La covid19, ou le coronavirus, en dehors d’une querelle
sémantique sur le genre du fléau correspondant, vont révéler la faiblesse de
notre économie, et l’aveuglement de nos experts, ces mêmes experts qui
dénoncent une chute historique, %, 10%
plus encore, du PIB français pour 2020
Le PIB, indicateur de la richesse d’un pays et des dépenses
de ses résidents.
Quelles que soient les critiques que l’on puisse émettre sur
le concept du PIB (Production Intérieure Brute) et sur le fait qu’il sert d’indicateur
universel pour mesurer la richesse d’un pays, sa définition est acceptée par
tous, à savoir :
PIB
= CF + FBCF + (X-M), avec CF la consommation finale, FBCF la formation brute de
capital fixe (l'investissement), X les exportations et M les importations.
Cette formulation arithmétique ne doit pas faire oublier que
le PIB n’est autre que la somme des dépenses réalisées au cours d’un exercice
annuel.
Un déluge monétaire pour tenter de compenser la baisse annoncée
du PIB.
On nous annonce un véritable déluge de création monétaire
venu de la BCE (Banque Centrale Européenne) qui pourrait se monter à plus de
300 milliards d’euros pour la seule France, er rares sont ceux qui s’inquiètent
de la conséquence de cette nouvelle manne monétaire, même Zemmour, pourtant
plus avisé habituellement, trouve cette apparente générosité extraordinaire, il
le répète d’ailleurs tous les soirs.
L’expérience nous a pourtant appris que le « quantitative
easing », même à l’Européenne, profitait rarement à l’économie réelle,
puisqu’il profitait essentiellement aux marchés financiers et à la spéculation
boursière, tout en faisant flamber le prix de l’immobilier.

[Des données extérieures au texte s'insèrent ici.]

-- ==== Sys2Proof/Certificates/Slice0/Obligations.lean ====
section
/-! DEFINITION. The statements for the provers. Each is listed in OBLIGATIONS.json. The terms are Safety.lean's, which
are written from the spec's formulas; where a statement rests on a choice of the model, its docstring names the log
entry. -/

open Sys2Proof Sys2Proof.Machine

/-! ## Reset, steps and invariants -/

/-- R35: the values that reset leaves, and `start` at the start of a RENDER. -/
def Obligations.ResetLeavesTheSpecifiedValues : Prop :=
  State.reset.life = .unconfigured ∧ (∀ p, State.reset.lvl.get p = .unknown) ∧ State.reset.busy = false ∧
  State.reset.trace = [] ∧ State.reset.resp = none ∧ State.reset.fb = none ∧ State.reset.st = none ∧
  State.reset.buf = none ∧ State.reset.L = none ∧ State.reset.i = none ∧
  ∀ text s, (State.loadText text s).start = some 0

/-- The invariant holds at reset, whichever legal configuration the instance has (log 2). -/
def Obligations.ResetMeetsTheInvariant : Prop := State.reset.Inv

/-- The invariant holds after every step from a state in which it holds (R22, R25, R26, R28 to R30, R32). -/
def Obligations.EveryStepKeepsTheInvariant : Prop :=
  ∀ s t, s.Inv → step s = .next t → t.Inv

/-- Reset meets the lifecycle order. -/
def Obligations.ResetMeetsTheLifecycleOrder : Prop := State.reset.LifeOrder

/-- A block driven by its host alone configures every pin before any line write, and releases last (R141, R147, R253). -/
def Obligations.EveryStepKeepsTheLifecycleOrder : Prop :=
  ∀ s t, s.LifeOrder → step s = .next t → t.LifeOrder

/-- A busy block whose request in hand decodes performs that request (R22, R26; two steps a request is log 5). -/
def Obligations.StepPerformsTheRequestInHand : Prop :=
  ∀ s bytes i, s.unitCall = none → s.busy = true → s.program[s.pos]? = some bytes →
    decodeRequest bytes = .instr i → step s = exec i s

/-- A called-for unit operation whose bytes decode is performed next, the call taken (the unit port is log 7). -/
def Obligations.StepPerformsTheCalledUnitOperation : Prop :=
  ∀ s u bytes i, s.unitCall = some (u, bytes) → decodeWire s.cfg u bytes = .instr i →
    step s = exec i { s with unitCall := none }

/-- A free block accepts the next request by setting `busy`, and without one it waits (R26, R251, log 5). -/
def Obligations.FreeBlockAcceptsOrWaits : Prop :=
  ∀ s, s.unitCall = none → s.busy = false →
    (∀ bytes, s.program[s.pos]? = some bytes → step s = .next { s with busy := true }) ∧
    (s.program[s.pos]? = none → step s = .next s)

/-- R73: a request that fails one of the checks 1 to 7 is answered `ERR_ILLEGAL`, with no line-driver call. -/
def Obligations.IllegalRequestsOnlyGetAnAnswer : Prop :=
  ∀ s bytes why, s.unitCall = none → s.busy = true → s.program[s.pos]? = some bytes →
    decodeRequest bytes = .illegal why → step s = .next (s.responded .errIllegal)

/-- R22, R26, R28: a busy block's step ends its request, moves the position on by one and takes no other request; a free
block's step leaves the position. -/
def Obligations.PositionMovesOncePerResponse : Prop :=
  ∀ s t, s.unitCall = none → step s = .next t →
    t.program = s.program ∧
    (s.busy = true → t.pos = s.pos + 1 ∧ t.busy = false ∧
      ∃ st w, t.resp = some st ∧ t.trace = s.trace ++ w ++ [.resp st] ∧ ∀ e ∈ w, e.isResponse = false) ∧
    (s.busy = false → t.pos = s.pos ∧ t.trace = s.trace ∧ t.resp = s.resp)

/-- R27, R49: no step removes or reorders an event. -/
def Obligations.TraceOnlyGrows : Prop :=
  ∀ s t, step s = .next t → ∃ w, t.trace = s.trace ++ w

/-! ## Request checks -/

/-- R70, R71, R73 checks 1 to 7, read from the bytes by their bit positions: exactly the requests that pass them all
decode. -/
def Obligations.ExactlyTheLegalRequestsDecode : Prop :=
  (∀ bytes : List Byte, bytes.length < 4 → ∀ i, decodeRequest bytes ≠ .instr i) ∧
  ∀ (b0 b1 b2 b3 : Byte) (p : List Byte) (op n : Nat),
    op = (b0.extractLsb' 0 4).toNat → n = b2.toNat + 256 * b3.toNat →
    ((∃ i, decodeRequest (b0 :: b1 :: b2 :: b3 :: p) = .instr i) ↔
      (p.length = if op = 5 then n else if op = 6 then 4 * n else 0) ∧
      (1 ≤ op ∧ op ≤ 7) ∧
      b0.extractLsb' 5 3 = 0 ∧
      (b0.getLsbD 4 = true → op = 4) ∧
      (b1 ≠ 0 → op = 4 ∨ op = 5 ∨ op = 6) ∧
      (n ≠ 0 → op = 5 ∨ op = 6) ∧
      (op = 6 → ∀ k < n, isScalar ((p.getD (4 * k) 0).toNat + 2 ^ 8 * (p.getD (4 * k + 1) 0).toNat +
        2 ^ 16 * (p.getD (4 * k + 2) 0).toNat + 2 ^ 24 * (p.getD (4 * k + 3) 0).toNat)))

/-- R73 checks 8 and 9, in every life value: they come before the lifecycle check, and no call is made. -/
def Obligations.ContractErrorsComeBeforeTheLifecycle : Prop :=
  (∀ st bytes s, 27 < bytes.length → exec (.writeFrame st bytes) s = .next (s.responded .errContract)) ∧
  ∀ st text s, s.cfg.maxText < text.length → exec (.render st text) s = .next (s.responded .errContract)

/-- R224: a request that meets its contract gets `ERR_STATE` and no event in every life value but its own, and in its
own it never gets `ERR_STATE`. -/
def Obligations.WrongLifecycleGetsErrState : Prop :=
  ∀ i s, i.isHostRequest = true → contractMet s.cfg i →
    (s.life ≠ neededLife i → exec i s = .next (s.responded .errState)) ∧
    (s.life = neededLife i → ∃ t, exec i s = .next t ∧ t.resp ≠ some .errState)

/-- R250: INIT_FAILED and RELEASED are final: whatever is asked, the block answers and does nothing else. -/
def Obligations.FinalLifeValuesOnlyAnswer : Prop :=
  ∀ i s, i.isHostRequest = true → s.life = .initFailed ∨ s.life = .released →
    (contractMet s.cfg i → exec i s = .next (s.responded .errState)) ∧
    (¬ contractMet s.cfg i → exec i s = .next (s.responded .errContract))

/-! ## Wire commands -/

/-- R120, R121, R122: each command-only wire command is one frame on its unit's strobe with its command byte (R65, R66
give the power bytes), 26 events when every answer is `ok`; its result is the frame's. -/
def Obligations.UnitCommandsSendOneFrame : Prop :=
  ∀ u,
    UnitSends (.cmdDisplayMode u) (fun s => frameEvents (strobe u) s.cfg.displayModeCmd []) ∧
    UnitSends (.cmdDataMode u) (fun s => frameEvents (strobe u) s.cfg.dataModeCmd []) ∧
    (∀ b, UnitSends (.cmdPowerOn u b) (fun _ => frameEvents (strobe u) (0b10001#5 ++ b) [])) ∧
    UnitSends (.cmdPowerOff u) (fun _ => frameEvents (strobe u) 0x80 []) ∧
    ∀ cmd, (frameEvents (strobe u) cmd []).length = 26

/-- R125, R103: the address-write command sends 0xC0 and its data bytes, at most 14 of them, in `E(n)` events. -/
def Obligations.AddressWriteSendsItsDataBytes : Prop :=
  ∀ u d,
    UnitSends (.cmdAddrWrite u d) (fun _ => frameEvents (strobe u) 0xC0 d) ∧
    (frameEvents (strobe u) 0xC0 d).length = 2 + 3 * (8 + 5 * min d.length 14 + 6 * (min d.length 14 / 2)) ∧
    frameEvents (strobe u) 0xC0 d = frameEvents (strobe u) 0xC0 (d.take 14)

/-- What a wire command leaves unchanged, whatever the line driver answers: everything but the trace, the levels and the
answers drawn, and its result. It writes only the clock, the data line and its own unit's strobe (R102, R120). -/
def Obligations.UnitCommandFrame : Prop :=
  ∀ i u s t, commandUnit i = some u → exec i s = .next t →
    ∃ w r, t = { s.afterEvents w with unitResult := some r } ∧
      (∀ e ∈ w, ∃ p b a, e = .lvl p b a ∧ (p = .clk ∨ p = .dio ∨ p = strobe u)) ∧
      ∀ v, v ≠ u → t.lvl.get (strobe v) = s.lvl.get (strobe v)

/-! ## INIT -/

/-- R141: INIT in UNCONFIGURED makes the 12 pin calls in order; READY if all succeeded, else INIT_FAILED and
`ERR_PIN_CONFIG` at the first failure. -/
def Obligations.InitConfiguresEveryPin : Prop :=
  ∀ s, s.life = .unconfigured →
    (s.allOk 12 → exec .init s = .next (({ s with life := .ready }.afterEvents initEvents).responded .ok)) ∧
    ∀ k < 12, s.firstErrAt k →
      exec .init s =
        .next (({ s with life := .initFailed }.afterEvents (cutAtCall k initEvents)).responded .errPinConfig)

/-- R261: INIT writes no line, whatever the line driver answers, and after a successful INIT no level is known. -/
def Obligations.InitLeavesEveryLevelUnknown : Prop :=
  ∀ s t, exec .init s = .next t →
    (∃ w, t.trace = s.trace ++ w ∧ ∀ e ∈ w, e.isWrite = false) ∧
    (s.life = .unconfigured → t.life = .ready → ∀ p, t.lvl.get p = .unknown)

/-! ## Mode, power and frame requests -/

/-- R142, R143, R144: the mode and power requests send the same command-only frame to the left unit and then to the
right, 52 events, fail-fast. The power byte is 0x88 with the brightness's low 3 bits, or 0x80 for every brightness. -/
def Obligations.ModeAndPowerRequestsReachBothUnits : Prop :=
  SendsInOrder .setDisplayMode (fun s => s.life = .ready) (fun s => bothCommand s.cfg.displayModeCmd) ∧
  SendsInOrder .setDataMode (fun s => s.life = .ready) (fun s => bothCommand s.cfg.dataModeCmd) ∧
  (∀ b, SendsInOrder (.setPowerOn b) (fun s => s.life = .ready) (fun _ => bothCommand (0x88 ||| (b &&& 0x07)))) ∧
  (∀ b, SendsInOrder (.setPowerOff b) (fun s => s.life = .ready) (fun _ => bothCommand 0x80)) ∧
  ∀ cmd, (bothCommand cmd).length = 52

/-- R123: the power byte keeps three bits of the brightness, sets bits 7 and 3, clears bits 6 to 4; off is 0x80. -/
def Obligations.PowerByteKeepsThreeBits : Prop :=
  (∀ b : Byte, powerByte true b = 0x88 ||| (b &&& 0x07)) ∧
  (∀ b : Byte, powerByte false b = 0x80) ∧
  (∀ (on : Bool) (b : Byte), (powerByte on b).extractLsb' 4 3 = 0 ∧ (powerByte on b).getLsbD 7 = true) ∧
  (∀ b : Byte, (powerByte true b).getLsbD 3 = true ∧ (powerByte true b).extractLsb' 0 3 = b.extractLsb' 0 3) ∧
  powerByte true 7 = 0x8F ∧ powerByte false 7 = 0x80 ∧ powerByte true 9 = 0x89 ∧ powerByte true 9 = powerByte true 1 ∧
  powerByte true 8 = 0x88 ∧ powerByte true 255 = 0x8F

/-- R42, R145, R146: WRITE_FRAME of at most 27 bytes sends one screen frame, zero-padded at the tail, in 724 events. -/
def Obligations.WriteFrameSendsOneScreenFrame : Prop :=
  ∀ st bytes, bytes.length ≤ 27 →
    SendsInOrder (.writeFrame st bytes) (fun s => s.life = .ready) (fun _ => screenEvents (plainColumn bytes) st) ∧
    (screenEvents (plainColumn bytes) st).length = 724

Mais cette nouvelle injection d’héroïne monétaire, ces centaines de milliards de monnaie gagée, sinon sur du vide, du moins sur des
créances qui ne seront jamais remboursées, puisqu’elles correspondent à un
manque d’activités, à un « trou » du PIB, risque d’être plus grave
encore.
Localisme ou importation?
Supposons en effet que cette manne aille pour partie, par
exemple pour moitié (au lieu des 5% habituels) aux acteurs économiques les plus fragiles,
ouvriers, paysans, petits commerçants ou artisans, disons à tous ceux dont le
revenu du travail est inférieur à deux SMIC, et parfois bien plus faible.
S’ils utilisent ces 150 milliards pour acheter, comme très
souvent, des produits étrangers, le PIB ne bougera pas d’un pouce, puisque même
si leurs dépenses augmenteront bien de 150 milliards, les importations
augmenteront d’autant: le PIB n’aura donc pas augmenté d’un iota.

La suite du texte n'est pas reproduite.